Well, we have just reached LSAC's 92% applicant point for this application cycle, so I thought it was time to take a look at where trends have gone thus far.
Earlier this cycle, it appeared that applications were were clocking in about 5 times the amount of applicants, which was a significant departure from prior years. Over time however, that curve began to straighten and fall in at 6.5 applications per applicant. So far, so normal, although one can see that the trend was off to a slow start before "catching up" for 2016.
As LSAC only presents the most recent three years of data along with a highly-compressed axis, it is easy to forget overall trends and think things are largely unchanged for the last several years. Included below are applicant-over-time trends for 2012, 2014, and this current cycle. Readers of this blog may recall that my earlier data is based on interpolation of large blow-up charts while later data is taken from LSACs posts, which is why the curves for 2012 an 2014 are super-smooth while 2016 looks all googly-moogly by comparison. Interestingly, 4th-order polynomials seem to model these curves exceptionally well, although I attach no physical significance to the model other than "it works." But even these three curves demonstrate a significant downward trend in applicants, and 2016 is struggling to rise from all-time lows.
Many have mentioned that applicants seem to have delayed applying until later and later into the application cycle, but I don't know that I have seen any particular analysis on that point. Blowing the dust off the old college calculus textbook, however, we see that the derivatives of these curves reveal a lengthening of the application cycle:
In 2012 and 2014, the application rate maxed-out at about two months into the cycle. Where 2012 topped out at about 3,400 applicants/week, 2014 barely crested 2,500 applicants/week at the same time in the cycle. In 2016 however, not only was the maximum rate still lower, it occurred some six weeks later by comparison.

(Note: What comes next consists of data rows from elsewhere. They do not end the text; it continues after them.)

/-- Register map of the RAIL window (Table 1-1). RAIL_ABS resets to the ranges and rated currents of Table 9-1, which a
device that has never received RAIL_LIMITS uses (R274). -/
def mapRail : List RegDef :=
  [⟨0x3B0004, 1, 0x400000, 1, 0x400000, false, [⟨3, 0, .ro, 4⟩, ⟨7, 4, .ro, 8⟩]⟩,
   ⟨0x3B0010, 1, 0x400000, 1, 0x400000, false, [⟨0, 0, .sc, 0⟩, ⟨1, 1, .sc, 0⟩]⟩,
   ⟨0x3B0014, 1, 0x400000, 1, 0x400000, false, [⟨3, 0, .ro, 0⟩, ⟨7, 4, .ro, 0⟩, ⟨9, 8, .ro, 0⟩, ⟨12, 12, .ro, 0⟩]⟩,
   ⟨0x3B0018, 1, 0x400000, 1, 0x400000, false, [⟨3, 0, .rw1cs, 0⟩, ⟨7, 4, .rw1cs, 0⟩, ⟨31, 16, .ro, 0⟩]⟩,
   ⟨0x3B001C, 1, 0x400000, 1, 0x400000, false, [⟨15, 0, .ro, 0⟩, ⟨16, 16, .rw1cs, 0⟩]⟩,
   ⟨0x3B0100, 4, 0x20, 1, 0x400000, true, [⟨15, 0, .ro, 0⟩, ⟨23, 16, .ro, 0⟩, ⟨31, 24, .ro, 0⟩, ⟨47, 32, .ro, 0⟩]⟩,
   ⟨0x3B0108, 4, 0x20, 1, 0x400000, false, [⟨15, 0, .ro, 0⟩, ⟨31, 16, .ro, 0⟩]⟩,
   ⟨0x3B0110, 1, 0x20, 1, 0x400000, true, [⟨15, 0, .ro, 0x0320⟩, ⟨31, 16, .ro, 0x0AF0⟩, ⟨47, 32, .ro, 40⟩]⟩,
   ⟨0x3B0130, 1, 0x20, 1, 0x400000, true, [⟨15, 0, .ro, 0xF8F8⟩, ⟨31, 16, .ro, 0xFE70⟩, ⟨47, 32, .ro, 30⟩]⟩,
   ⟨0x3B0150, 1, 0x20, 1, 0x400000, true, [⟨15, 0, .ro, 0x012C⟩, ⟨31, 16, .ro, 0x0640⟩, ⟨47, 32, .ro, 60⟩]⟩,
   ⟨0x3B0170, 1, 0x20, 1, 0x400000, true, [⟨15, 0, .ro, 0⟩, ⟨31, 16, .ro, 0x0578⟩, ⟨47, 32, .ro, 10⟩]⟩,
   ⟨0x3B0200, 8, 0x10, 1, 0x400000, true, [⟨15, 0, .ro, 0⟩, ⟨31, 16, .ro, 0⟩, ⟨47, 32, .ro, 0⟩, ⟨50, 48, .ro, 0⟩]⟩]

/-- Register map of the LENS window (Table 1-1). -/
def mapLens : List RegDef :=
  [⟨0x3C0004, 1, 0x400000, 1, 0x400000, false, [⟨4, 0, .ro, 0x10⟩, ⟨14, 8, .ro, 0x60⟩, ⟨19, 16, .ro, 8⟩]⟩,
   ⟨0x3C0010, 1, 0x400000, 1, 0x400000, false, [⟨0, 0, .rw, 0⟩]⟩,
   ⟨0x3C0018, 1, 0x400000, 1, 0x400000, true, [⟨3, 0, .ro, 0⟩, ⟨4, 4, .ro, 0⟩, ⟨10, 8, .ro, 0⟩, ⟨31, 16, .ro, 0⟩, ⟨47, 32, .ro, 0⟩]⟩,
   ⟨0x3C0020, 1, 0x400000, 1, 0x400000, true, [⟨63, 0, .ro, 0⟩]⟩,
   ⟨0x3C0030, 1, 0x400000, 1, 0x400000, false, [⟨15, 0, .ro, 0⟩, ⟨31, 16, .ro, 0⟩]⟩,
   ⟨0x3C0100, 192, 0x4, 1, 0x400000, false, [⟨2, 0, .ro, 0⟩, ⟨6, 4, .ro, 0⟩, ⟨10, 8, .ro, 0⟩, ⟨14, 12, .ro, 0⟩, ⟨18, 16, .ro, 0⟩, ⟨22, 20, .ro, 0⟩, ⟨26, 24, .ro, 0⟩, ⟨30, 28, .ro, 0⟩, ⟨3, 3, .ro, 0⟩, ⟨7, 7, .ro, 0⟩, ⟨11, 11, .ro, 0⟩, ⟨15, 15, .ro, 0⟩, ⟨19, 19, .ro, 0⟩, ⟨23, 23, .ro, 0⟩, ⟨27, 27, .ro, 0⟩, ⟨31, 31, .ro, 0⟩]⟩,
   ⟨0x3C0400, 192, 0x4, 1, 0x400000, false, [⟨2, 0, .ro, 0⟩, ⟨6, 4, .ro, 0⟩, ⟨10, 8, .ro, 0⟩, ⟨14, 12, .ro, 0⟩, ⟨18, 16, .ro, 0⟩, ⟨22, 20, .ro, 0⟩, ⟨26, 24, .ro, 0⟩, ⟨30, 28, .ro, 0⟩, ⟨3, 3, .ro, 0⟩, ⟨7, 7, .ro, 0⟩, ⟨11, 11, .ro, 0⟩, ⟨15, 15, .ro, 0⟩, ⟨19, 19, .ro, 0⟩, ⟨23, 23, .ro, 0⟩, ⟨27, 27, .ro, 0⟩, ⟨31, 31, .ro, 0⟩]⟩]

/-- Register map of the NVM window (Table 1-1). -/
def mapNvm : List RegDef :=
  [⟨0x3D0004, 1, 0x400000, 1, 0x400000, false, [⟨15, 0, .ro, 0x2000⟩, ⟨19, 16, .ro, 8⟩, ⟨23, 20, .ro, 2⟩]⟩,
   ⟨0x3D0010, 1, 0x400000, 1, 0x400000, false, [⟨0, 0, .ro, 0⟩, ⟨1, 1, .ro, 0⟩, ⟨7, 4, .ro, 0⟩, ⟨8, 8, .ro, 0⟩, ⟨9, 9, .ro, 0⟩, ⟨10, 10, .ro, 0⟩, ⟨13, 12, .ro, 0⟩, ⟨28, 16, .ro, 0⟩]⟩,
   ⟨0x3D0014, 1, 0x400000, 1, 0x400000, false, [⟨0, 0, .sc, 0⟩]⟩,
   ⟨0x3D0018, 1, 0x400000, 1, 0x400000, true, [⟨31, 0, .ro, 0⟩, ⟨47, 32, .ro, 0⟩, ⟨63, 48, .ro, 0⟩]⟩,
   ⟨0x3D0020, 1, 0x400000, 1, 0x400000, true, [⟨12, 0, .ro, 0⟩, ⟨13, 13, .ro, 0⟩, ⟨20, 16, .ro, 0⟩, ⟨28, 24, .ro, 0⟩, ⟨31, 31, .rw1cs, 0⟩, ⟨33, 32, .ro, 0⟩]⟩,
   ⟨0x3D0028, 1, 0x400000, 1, 0x400000, false, [⟨20, 0, .ro, 0⟩, ⟨25, 24, .ro, 0⟩]⟩,
   ⟨0x3D0030, 1, 0x400000, 1, 0x400000, true, [⟨23, 0, .ro, 0⟩, ⟨55, 32, .ro, 0⟩]⟩,
   ⟨0x3D0038, 1, 0x400000, 1, 0x400000, false, [⟨3, 0, .ro, 0⟩]⟩,
   ⟨0x3D003C, 1, 0x400000, 1, 0x400000, false, [⟨12, 0, .ro, 0⟩, ⟨31, 16, .ro, 0⟩]⟩]
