/-- SPARE_JOIN: the spare builds its first row (R200). -/
def spareJoin (l : Nat) (s : State) : State :=
  let q := lantQuad s l
  setFld (setFld s (Reg.LANT_STAT_STATE l) 1) (Reg.LANT_STAT_ROW l) (quadOf s q).row

/-- Quads and FIFOs as a scan frame's build begins: every mapped lantern at row 0 (R176, R200). -/
def quadsFresh (s : State) : State :=
  let ls := s.scan.lants.map fun p => (p.1, { p.2 with lensRow := none, ray := [], res := [] })
  let s := { s with scan := { s.scan with quads := [], lants := ls } }
  forAll (List.range 50) (fun l s => setFld s (Reg.LANT_STAT_ROW l) 0) (flushFifos s)

/-- The texel caches are invalidated (R178). -/
def texelsInvalid (s : State) : State :=
  { s with scan := { s.scan with lants := s.scan.lants.map fun p => (p.1, { p.2 with cache := [] }) } }

end Sys2Proof.Machine
end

All of this suggests that while LSAC is proud of their 1% increase in applications over last year, digging deeper demonstrates that potential students are still hearing the message and thinking twice about taking the plunge. The overall enthusiasm for law school is anemic at best, and hopefully will continue to be so as we continue to do our part in showing the scam for what it is. Congratulations, everyone, and let's keep the pressure on.